Thirty-seven items are listed as long-term actions (down from 52), including many that have been sitting on the list for a long time now. Implementation of Dodd-Frank’s pay for performance (see HERE) has sat on the long-term list for several years now. Other items still on the long-term list include universal proxy (originally proposed in October 2016 – see HERE); and corporate board diversity (although nothing has been proposed, it is a hot topic); and the definitions of mortgage-related security and small-business-related security.

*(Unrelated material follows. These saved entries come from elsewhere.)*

-- ==== Sys2Proof/Proofs/SteadyState.lean ====
section
/-! The canonical form of the machine's memories (R2), and what a state function must keep of it. Nearly every function of
the model leaves Datum time and the log of thermal trips alone and keeps every memory canonical: such a result is
`Steady`. The files that follow state it of each function that a step uses, in the model's own order, and cite the lemmas
of the functions that it calls. -/

namespace Sys2Proof.Machine

/-! ## Tables whose entries all have a property -/

/-- Every entry of a table has a property. -/
def Table.All {α : Type} (P : α → Prop) (t : Table α) : Prop := ∀ e ∈ t, P e.2

theorem mem_tableUpdate {α : Type} {t : Table α} {k : Nat} {f : α → α} {e : Nat × α} (h : e ∈ t.update k f) :
    e ∈ t ∨ ∃ x ∈ t, e = (x.1, f x.2) := by
  obtain ⟨x, hx, rfl⟩ := List.mem_map.1 h
  split
  · exact .inr ⟨x, hx, rfl⟩
  · exact .inl hx

theorem mem_tableSet {α : Type} {t : Table α} {k : Nat} {y : α} {e : Nat × α} (h : e ∈ t.set k y) :
    e ∈ t ∨ e = (k, y) := by
  induction t with
  | nil => exact .inr (List.mem_singleton.1 h)
  | cons x rest ih =>
    obtain ⟨a, v⟩ := x
    unfold Table.set at h
    simp only [List.mem_cons]
    split at h
    · next hk =>
      rcases List.mem_cons.1 h with rfl | h
      · exact .inr (by rw [hk])
      · exact .inl (.inr h)
    · split at h
      · exact (List.mem_cons.1 h).symm.imp (List.mem_cons.1 ·) id
      · rcases List.mem_cons.1 h with rfl | h
        · exact .inl (.inl rfl)
        · exact (ih h).imp_left .inr

theorem mem_of_tableGet {α : Type} {t : Table α} {k : Nat} {y : α} (h : t.get? k = some y) : (k, y) ∈ t := by
  induction t with
  | nil => simp [Table.get?] at h
  | cons x rest ih =>
    obtain ⟨a, v⟩ := x
    unfold Table.get? at h
    split at h <;> simp_all

section
variable {α : Type} {P : α → Prop} {t : Table α}

theorem Table.All.nil : Table.All P ([] : Table α) := fun _ h => (List.not_mem_nil h).elim

theorem Table.All.get? (h : t.All P) {k : Nat} {x : α} (e : t.get? k = some x) : P x := h _ (mem_of_tableGet e)

theorem Table.All.update (h : t.All P) (k : Nat) {f : α → α} (hf : ∀ x, P x → P (f x) := by exact fun _ hx => hx) :
    (t.update k f).All P := by
  intro e he
  obtain he | ⟨x, hx, rfl⟩ := mem_tableUpdate he
  · exact h e he
  · exact hf _ (h x hx)

theorem Table.All.set (h : t.All P) (k : Nat) {x : α} (hx : P x) : (t.set k x).All P := by
  intro e he
  obtain he | rfl := mem_tableSet he
  · exact h e he
  · exact hx

theorem Table.All.mapVals (h : t.All P) {f : Nat → α → α} (hf : ∀ k x, P x → P (f k x)) : (t.mapVals f).All P := by
  intro e he
  obtain ⟨x, hx, rfl⟩ := List.mem_map.1 he
  exact hf _ _ (h x hx)

theorem Table.All.filter (h : t.All P) (p : Nat × α → Bool) : Table.All P (List.filter p t) :=
  fun e he => h e (List.mem_of_mem_filter he)

theorem Table.All.erase (h : t.All P) (k : Nat) : (t.erase k).All P := h.filter _

end

/-! ## Blocks, regions and units under a cut -/

/-- Every scratchpad of a block is in canonical form. -/
def Block.Canonical (b : Block) : Prop := ∀ h ∈ b.halves, Memory.wf h.scratch = true

/-- The bytes of a cluster region are in canonical form. -/
def Region.Canonical (r : Region) : Prop := Memory.wf r.bytes = true
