theorem execCmpun_steady {s : State} (h : s.Steady C N L) (d a b : VCode) : OutSteady C N L (execCmpun d a b s) := by
  unfold execCmpun
  grind [vecCompare_steady]

theorem execClassify_steady {s : State} (h : s.Steady C N L) (d a b : VCode) :
    OutSteady C N L (execClassify d a b s) := issueChecked_steady h _ fun _ => Ctx.writeBools_steady h ..

theorem execSel_steady {s : State} (h : s.Steady C N L) (d a b : VCode) : OutSteady C N L (execSel d a b s) :=
  issueChecked_steady h _ fun _ => h

theorem execMov_steady {s : State} (h : s.Steady C N L) (d a : VCode) : OutSteady C N L (execMov d a s) :=
  issueChecked_steady h _ fun _ => h

theorem execCvt_steady {s : State} (h : s.Steady C N L) (d a : VCode) (part : BitVec 3) :
    OutSteady C N L (execCvt d a part s) := issueChecked_steady h _ fun _ => h

theorem execScale_steady {s : State} (h : s.Steady C N L) (d a b : VCode) : OutSteady C N L (execScale d a b s) :=
  issueChecked_steady h _ fun _ => h

theorem execRint_steady {s : State} (h : s.Steady C N L) (d a : VCode) : OutSteady C N L (execRint d a s) := by
  unfold execRint
  grind [vecUnary_steady]

theorem execFrxp_steady {s : State} (h : s.Steady C N L) (d a : VCode) (part : BitVec 1) :
    OutSteady C N L (execFrxp d a part s) := by
  unfold execFrxp
  grind [issueChecked_steady, Ctx.writeElems_steady]

theorem execDiv_steady {s : State} (h : s.Steady C N L) (d a b : VCode) : OutSteady C N L (execDiv d a b s) := by
  unfold execDiv
  grind [vecSpecial_steady]

theorem execEnct_steady {s : State} (h : s.Steady C N L) (d a b : VCode) : OutSteady C N L (execEnct d a b s) :=
  issueChecked_steady h _ fun _ => h

theorem execDect_steady {s : State} (h : s.Steady C N L) (d a : VCode) (byte : BitVec 2) :
    OutSteady C N L (execDect d a byte s) := issueChecked_steady h _ fun _ => h

theorem execFxr_steady {s : State} (h : s.Steady C N L) (d a : VCode) : OutSteady C N L (execFxr d a s) := by
  unfold execFxr
  grind [issueChecked_steady, Ctx.onWave_steady, Res.Steady]

/-! ## Memory words -/

theorem Ctx.load_steady {s : State} (h : s.Steady C N L) (c : Ctx) (strong acquire : Bool) (d n : Nat)
    (sx : Bool) (windows : List Nat) (addr : Nat → Nat) :
    (c.load s strong acquire d n sx windows addr).Steady C N L := Ctx.access_steady h ..

theorem Ctx.store_steady {s : State} (h : s.Steady C N L) (c : Ctx) (strong release marks : Bool) (n : Nat)
    (windows : List Nat) (addr data : Nat → Nat) :
    (c.store s strong release marks n windows addr data).Steady C N L := Ctx.access_steady h ..

theorem memLoad_steady {s : State} (h : s.Steady C N L) (strong acquire : Bool) (top : Nat) (meld : Checks)
    (d a : VCode) (sx : Bool) (w : BitVec 3) : OutSteady C N L (memLoad strong acquire top meld d a sx w s) :=
  issueChecked_steady h _ fun _ => Ctx.load_steady h ..

theorem memStore_steady {s : State} (h : s.Steady C N L) (strong release marks : Bool) (top : Nat)
    (meld : Checks) (d a : VCode) (w : BitVec 3) :
    OutSteady C N L (memStore strong release marks top meld d a w s) :=
  issueChecked_steady h _ fun _ => Ctx.store_steady h ..

theorem offLoad_steady {s : State} (h : s.Steady C N L) (window : Nat) (strong : Bool) (meld : Checks)
    (d a : VCode) (sx : Bool) (w : BitVec 3) : OutSteady C N L (offLoad window strong meld d a sx w s) :=
  issueChecked_steady h _ fun _ => Ctx.load_steady h ..
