-- ==== Sys2Proof/Proofs/SteadyEngines.lean ====
section
/-! What the functions of the engines, of placement, of queues and plats and of the control die keep (`State.Steady`). -/

namespace Sys2Proof.Machine

-- The theorems are many and short: one after another they need the stack of one thread, side by side those of dozens.
set_option Elab.async false

variable {C : Prop} {N : Nat} {L : List (Nat × DieKind)}

/-! ## Host records -/

theorem State.modQueue_steady {s : State} (h : s.Steady C N L) (f q : Nat) (g : Queue → Queue) :
    (s.modQueue f q g).Steady C N L := State.steady_mem h

theorem State.modRec_steady {s : State} (h : s.Steady C N L) (f q n : Nat) (g : Rec → Rec) :
    (s.modRec f q n g).Steady C N L := State.steady_mem h

theorem State.hostStore_steady {s : State} (h : s.Steady C N L) (a : Nat) (l : List Byte) : (s.hostStore a l).Steady C N L :=
  State.steady_mem h (host := Memory.wf_setBytes _ _ _)

theorem State.raiseMsi_steady {s : State} (h : s.Steady C N L) (f vec : Nat) : (s.raiseMsi f vec).Steady C N L := by
  unfold State.raiseMsi
  grind [State.modFunc_steady, State.emit_steady]

theorem State.landFor_steady {s : State} (h : s.Steady C N L) (f va : Nat) : (s.landFor f va).Steady C N L := by
  unfold State.landFor
  grind [State.land_steady]

theorem State.readFor_steady {s : State} (h : s.Steady C N L) (f va n : Nat) : (s.readFor f va n).1.Steady C N L := by
  unfold State.readFor
  grind [State.funcViolation_steady, State.funcLoad_steady, State.landFor_steady]

theorem State.writeFor_steady {s : State} (h : s.Steady C N L) (f va n x : Nat) :
    (s.writeFor f va n x).1.Steady C N L := by
  unfold State.writeFor
  grind [State.funcViolation_steady, State.translate_steady, State.storeAt_steady, State.land_steady]

theorem State.wordsFor_steady {s : State} (h : s.Steady C N L) (f va n : Nat) : (s.wordsFor f va n).1.Steady C N L := by
  induction n generalizing s va with
  | zero => exact h
  | succ n ih =>
    have hr := State.readFor_steady h f va 4
    have hw := ih hr (va + 4)
    unfold State.wordsFor
    grind -lia -linarith -ring

theorem State.hostFault_steady {s : State} (h : s.Steady C N L) (f a : Nat) : (s.hostFault f a).Steady C N L :=
  State.steady_mem h

theorem State.readRing_steady {s : State} (h : s.Steady C N L) (f : Nat) (loc : Bool) (a n : Nat) :
    (s.readRing f loc a n).1.Steady C N L := by
  unfold State.readRing
  grind [State.readFor_steady, State.hostFault_steady]

theorem State.writeRing_steady {s : State} (h : s.Steady C N L) (f : Nat) (loc : Bool) (a n x : Nat) :
    (s.writeRing f loc a n x).1.Steady C N L := by
  unfold State.writeRing
  grind [State.writeFor_steady, State.hostStore_steady, State.hostFault_steady]

theorem State.completionWord_steady {s : State} (h : s.Steady C N L) (f : Nat) (loc : Bool) (r : Rec)
    (status sub data : Nat) : (s.completionWord f loc r status sub data).Steady C N L := by
  unfold State.completionWord
  grind [State.writeRing_steady]

theorem State.retire_steady {s : State} (h : s.Steady C N L) (f q n status sub data : Nat) :
    (s.retire f q n status sub data).Steady C N L := by
  unfold State.retire
  grind [State.completionWord_steady, State.modRec_steady, State.modQueue_steady]

theorem State.modPlat_steady {s : State} (h : s.Steady C N L) (k : Nat) (f : PlatInst → PlatInst) :
    (s.modPlat k f).Steady C N L := State.steady_mem h

theorem State.applied_steady {s : State} (h : s.Steady C N L) (k place : Nat) : (s.applied k place).Steady C N L :=
  State.steady_mem h

theorem State.originEnded_steady {s : State} (h : s.Steady C N L) (o : Origin) (status sub data : Nat) :
    (s.originEnded o status sub data).Steady C N L := by
  unfold State.originEnded
  grind [State.retire_steady, State.modRec_steady, State.cutOrigins_steady, State.modPlat_steady]

/-! ## Copy engines -/

theorem State.enginePlace_steady {s : State} (h : s.Steady C N L) (dec : Decoder) (func : Nat)
    (priv write : Bool) (a n : Nat) : (s.enginePlace dec func priv write a n).1.Steady C N L := by
  unfold State.enginePlace
  grind [State.translate_steady]

theorem State.readPiece_steady {s : State} (h : s.Steady C N L) (dec : Decoder) (order : Loc → Bool)
    (func key : Nat) (priv : Bool) (a n : Nat) : (s.readPiece dec order func key priv a n).1.Steady C N L := by
  unfold State.readPiece
  grind [State.enginePlace_steady, State.land_steady]

theorem State.readPieces_steady {s : State} (h : s.Steady C N L) (dec : Decoder) (order : Loc → Bool) (func key : Nat) (priv : Bool)
    (l : List (Nat × Nat)) : (s.readPieces dec order func key priv l).1.Steady C N L := by
  induction l generalizing s with
  | nil => exact h
  | cons p rest ih =>
    obtain ⟨a, n⟩ := p
    have hp := State.readPiece_steady h dec order func key priv a n
    have hr := ih hp
    unfold State.readPieces
    grind -lia -linarith -ring

theorem State.addEases_steady {s : State} (h : s.Steady C N L) (core : Nat) (l : List Ease) :
    (s.addEases core l).Steady C N L := State.steady_foldl (fun _ _ hs => State.modCore_steady hs ..) h _
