-- ==== Sys2Proof/Decode.lean ====
section
/-! DEFINITION. The decoder and the encoder (spec/30_encoding.md R67 to R69, R77, R80, spec/opcode_table.json). A word
is read in the decode space it stands in: the same byte 0x57 is `FE.W` under `FE.RUN` and `FD.W` under `FD.RUN`. -/

namespace Sys2Proof

/-- Which field operation a template byte selects: under `FE.RUN` or under `FD.RUN` (format `token8`, R80). -/
inductive TokenDir where
  | enc | dec
  deriving DecidableEq, Repr

/-- A word in its decode space, one constructor per format of R80. -/
inductive CodeWord where
  | op4 (w : BitVec 4)
  | op4Expst (w : BitVec 5)
  | op4Flag5 (w : BitVec 9)
  | token8 (d : TokenDir) (w : Byte)
  | rxFirst8 (w : Byte)
  | wire8 (w : Byte)
  | internal
  deriving DecidableEq, Repr

/-- Why a word is no instruction. -/
inductive Reject where
  /-- `op_sel` 6 or 7 needs the EXPST bit after it. -/
  | needsExpst
  /-- `op_sel` 8 needs the flag index after it. -/
  | needsFlagIndex
  /-- Five bits whose `op_sel` is not 6 or 7. -/
  | takesNoExpst
  /-- Nine bits whose `op_sel` is not 8. -/
  | takesNoFlagIndex
  /-- A byte that is not one of the four structural bytes of the table's `wire8` rows (R68). -/
  | notStructural
  deriving DecidableEq, Repr

/-- The named rows of ST.FLAG in index order (R170 to R192). -/
def flagRows : List Instr :=
  [.stErrSyntax, .stErrMechanism, .stErrDate, .stErrRibbonOut, .stErrRibbonControl, .stErrMemoryFull, .stErrWrite,
   .stErrReadOnly, .stErrDailyReport, .stErrRam, .stErrModuleMissing, .stErrAmountTooBig, .stErrNotAllowed,
   .stErrMemoryCleared] ++
  [.stWarnDisplayDisconnected, .stWarnCoverOpen, .stWarnRibbonLow, .stWarnControlRibbonLow, .stWarnSpaceLow,
   .stFiscalized, .stFiscalReceiptOpen, .stNonFiscalReceiptOpen]

/-- Format `op4` (R80). -/
def decodeOp4 (w : BitVec 4) : Except Reject Instr :=
  if w = 0x0#4 then .ok .illegal0
  else if w = 0x1#4 then .ok .bccSum
  else if w = 0x2#4 then .ok .bccRender
  else if w = 0x3#4 then .ok .bccVerify
  else if w = 0x4#4 then .ok .feRun
  else if w = 0x5#4 then .ok .fdRun
  else if w = 0x6#4 then .error .needsExpst
  else if w = 0x7#4 then .error .needsExpst
  else if w = 0x8#4 then .error .needsFlagIndex
  else if w = 0x9#4 then .ok .stHasErr
  else if w = 0xA#4 then .ok .stHasWarn
  else if w = 0xB#4 then .ok .sesCall
  else if w = 0xC#4 then .ok .illegalC
  else if w = 0xD#4 then .ok .illegalD
  else if w = 0xE#4 then .ok .illegalE
  else .ok .illegalF

/-- Format `op4_expst`: `op_sel` in bits 4:1, EXPST in bit 0 (R80). -/
def decodeOp4Expst (w : BitVec 5) : Except Reject Instr :=
  if w.extractLsb 4 1 = 0x6#4 then .ok (if w.getLsbD 0 then .frmEncDevice else .frmEncHost)
  else if w.extractLsb 4 1 = 0x7#4 then .ok (.frmDec (w.getLsbD 0))
  else .error .takesNoExpst

/-- Format `op4_flag5`: `op_sel` in bits 8:5, the flag index in bits 4:0 (R80, R170). -/
def decodeOp4Flag5 (w : BitVec 9) : Except Reject Instr :=
  if w.extractLsb 8 5 = 0x8#4 then
    match flagRows[(w.extractLsb 4 0).toNat]? with
    | some i => .ok i
    | none => .ok (.stFlag (w.extractLsb 4 0))
  else .error .takesNoFlagIndex

/-- Format `token8` under `FE.RUN`: total, every other byte is a literal (R69, R77). -/
def decodeTokenEnc (w : Byte) : Instr :=
  if w = 0x57#8 then .feW
  else if w = 0x42#8 then .feB
  else if w = 0x54#8 then .feT
  else if w = 0x51#8 then .feQ
  else if w = 0x71#8 then .feQs
  else .feLit w

/-- Format `token8` under `FD.RUN` (R69, R77). -/
def decodeTokenDec (w : Byte) : Instr :=
  if w = 0x57#8 then .fdW
  else if w = 0x42#8 then .fdB
  else if w = 0x54#8 then .fdT
  else if w = 0x51#8 then .fdQ
  else if w = 0x71#8 then .fdQs
  else .fdLit w

/-- Format `rxfirst8` (R67). -/
def decodeRxFirst (w : Byte) : Instr :=
  if w = 0x01#8 then .rxStart
  else if w = 0x15#8 then .rxNak
  else if w = 0x16#8 then .rxBusy
  else .rxBad w

/-- Format `wire8` (R68, R116). -/
def decodeWire (w : Byte) : Except Reject Instr :=
  if w = 0x04#8 then .ok .stmark
  else if w = 0x05#8 then .ok .pterm
  else if w = 0x03#8 then .ok .fterm
  else if w = 0x10#8 then .ok .esc
  else .error .notStructural

/-- The instruction a word stands for, or the name of why it stands for none. -/
def decode : CodeWord → Except Reject Instr
  | .op4 w => decodeOp4 w
  | .op4Expst w => decodeOp4Expst w
  | .op4Flag5 w => decodeOp4Flag5 w
  | .token8 .enc w => .ok (decodeTokenEnc w)
  | .token8 .dec w => .ok (decodeTokenDec w)
  | .rxFirst8 w => .ok (decodeRxFirst w)
  | .wire8 w => decodeWire w
  | .internal => .ok .sesNextId

/-- The word of an instruction, as spec/opcode_table.json gives it. -/
def encode : Instr → CodeWord
  | .bccSum => .op4 0x1#4
  | .bccRender => .op4 0x2#4
  | .bccVerify => .op4 0x3#4
  | .feRun => .op4 0x4#4
  | .fdRun => .op4 0x5#4
  | .frmEncHost => .op4Expst 0b01100#5
  | .frmEncDevice => .op4Expst 0b01101#5
  | .frmDec e => .op4Expst (0x7#4 ++ BitVec.ofBool e)
  | .stErrSyntax => .op4Flag5 0b100000000#9
  | .stErrMechanism => .op4Flag5 0b100000001#9
  | .stErrDate => .op4Flag5 0b100000010#9
  | .stErrRibbonOut => .op4Flag5 0b100000011#9
  | .stErrRibbonControl => .op4Flag5 0b100000100#9
  | .stErrMemoryFull => .op4Flag5 0b100000101#9
  | .stErrWrite => .op4Flag5 0b100000110#9
  | .stErrReadOnly => .op4Flag5 0b100000111#9
  | .stErrDailyReport => .op4Flag5 0b100001000#9
  | .stErrRam => .op4Flag5 0b100001001#9
  | .stErrModuleMissing => .op4Flag5 0b100001010#9
  | .stErrAmountTooBig => .op4Flag5 0b100001011#9
  | .stErrNotAllowed => .op4Flag5 0b100001100#9
  | .stErrMemoryCleared => .op4Flag5 0b100001101#9
  | .stWarnDisplayDisconnected => .op4Flag5 0b100001110#9
  | .stWarnCoverOpen => .op4Flag5 0b100001111#9
  | .stWarnRibbonLow => .op4Flag5 0b100010000#9
  | .stWarnControlRibbonLow => .op4Flag5 0b100010001#9
  | .stWarnSpaceLow => .op4Flag5 0b100010010#9
  | .stFiscalized => .op4Flag5 0b100010011#9
  | .stFiscalReceiptOpen => .op4Flag5 0b100010100#9
  | .stNonFiscalReceiptOpen => .op4Flag5 0b100010101#9
  | .stFlag i => .op4Flag5 (0x8#4 ++ i)
  | .stHasErr => .op4 0x9#4
  | .stHasWarn => .op4 0xA#4
  | .sesCall => .op4 0xB#4
  | .illegal0 => .op4 0x0#4
  | .illegalC => .op4 0xC#4
  | .illegalD => .op4 0xD#4
  | .illegalE => .op4 0xE#4
  | .illegalF => .op4 0xF#4
  | .sesNextId => .internal
  | .feW => .token8 .enc 0x57#8
  | .fdW => .token8 .dec 0x57#8
  | .feB => .token8 .enc 0x42#8
  | .fdB => .token8 .dec 0x42#8
  | .feT => .token8 .enc 0x54#8
  | .fdT => .token8 .dec 0x54#8
  | .feQ => .token8 .enc 0x51#8
  | .fdQ => .token8 .dec 0x51#8
  | .feQs => .token8 .enc 0x71#8
  | .fdQs => .token8 .dec 0x71#8
  | .feLit k => .token8 .enc k
  | .fdLit k => .token8 .dec k
  | .rxStart => .rxFirst8 0x01#8
  | .rxNak => .rxFirst8 0x15#8
  | .rxBusy => .rxFirst8 0x16#8
  | .rxBad b => .rxFirst8 b
  | .stmark => .wire8 0x04#8
  | .pterm => .wire8 0x05#8
  | .fterm => .wire8 0x03#8
  | .esc => .wire8 0x10#8

/-- The word the host presents at the port: `op_sel`, followed by EXPST for `op_sel` 6 and 7 and by the flag index for
`op_sel` 8 (R80). -/
def portWord (op : BitVec 4) (expst : Bool) (flag : BitVec 5) : CodeWord :=
  if op = 0x6#4 ∨ op = 0x7#4 then .op4Expst (op ++ BitVec.ofBool expst)
  else if op = 0x8#4 then .op4Flag5 (op ++ flag)
  else .op4 op

/-- The decode space in which a bare table word of `nbits` bits is read when nothing but its value is known. DESIGN
CHOICE (log 3): no bits is the internal row; up to 8 bits a value below 16 is an `op_sel`, 0x10 is ESC, 0x15 and 0x16
are the first bytes NAK and BUSY, any other byte a token of `FE.RUN`; exactly 5 bits is `op4_expst`; 9 to 16 bits is
`op4_flag5`. -/
def tableWord (nbits w : Nat) : Option CodeWord :=
  if nbits = 0 then some .internal
  else if nbits = 5 then
    if w < 32 then some (.op4Expst (BitVec.ofNat 5 w)) else none
  else if nbits ≤ 8 then
    if w < 16 then some (.op4 (BitVec.ofNat 4 w))
    else if w = 0x10 then some (.wire8 (BitVec.ofNat 8 w))
    else if w = 0x15 ∨ w = 0x16 then some (.rxFirst8 (BitVec.ofNat 8 w))
    else if w < 256 then some (.token8 .enc (BitVec.ofNat 8 w))
    else none
  else if nbits ≤ 16 then
    if w < 512 then some (.op4Flag5 (BitVec.ofNat 9 w)) else none
  else none

/-- The instruction the decoder reads from a table word (log 3). -/
def decodeTableWord (nbits w : Nat) : Option Instr :=
  match tableWord nbits w with
  | some c =>
    match decode c with
    | .ok i => some i
    | .error _ => none
  | none => none

end Sys2Proof
end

Also still on the long-term list (or added to the list) are numerous Dodd-Frank mandated provisions including additional proxy process amendments; reporting on proxy votes on executive compensation (i.e., say-on-pay – see HERE); stress testing for large asset managers; prohibitions of conflicts of interest relating to certain securitizations; incentive-based compensation arrangements; removal of certain references to credit ratings under the Securities Exchange Act of 1934; conflict minerals amendments (being challenged in lengthy court proceedings on constitutional First Amendment basis); and covered broker-dealer provisions under Title II of Dodd-Frank.
New to the list are asset-backed securities disclosures (last amended in 2014); mandated electronic filings; Regulation AB amendments; modernization of investment company disclosures, including fee disclosures; custody rules for investment companies; amendments to the Family Office Rule; amendments to Rule 17a-7 under the Investment Company Act concerning the exemption of certain purchase or sale transactions between an investment company and certain affiliated persons; broker-dealer liquidity stress testing, early warning, and account transfer requirements; additional changes to exchange-traded products; recordkeeping and risk controls specific to algorithmic trading; amendments to the rules regarding the consolidated audit trail; execution quality disclosure; credit rating agencies’ conflicts of interest; amendments to requirements for filer validation and access to the EDGAR filing system and simplification of EDGAR filings.
Also new to the list are a few electronic filing matters including electronic filing of broker-dealer annual reports, financial information sent to customers, and risk-assessment reports, and electronic filing of Form 1 by a prospective national securities exchange and amendments to Form 1 by national securities exchanges; Form 19b-4(e) by SROs that list and trade new derivative securities products; and Forms ATS and ATS-R regarding the initial, quarterly, and cessation of operation reports by ATSs.
Several swap-based rules remain on the long-term list or have been added to the list including ownership limitations and governance requirements for security-based swap clearing agencies, security-based swap execution facilities, and national exchanges; end user exception to mandatory clearing of security-based swaps; registration and regulation of security based swap execution facilities; and establishing the form and manner with which security-based swap data repositories must make security-based swap data available to the SEC.
Also remaining on the long-term action list are Regulation Finders. The topic of finders has been ongoing for many years, but unfortunately has not gained any traction. See HERE for more information.
Other interesting items on the long-term agenda are rule changes to short sale disclosure reforms and registration of alternative trading systems. Alternative trading systems have garnered interest for their potential use for securities token trading.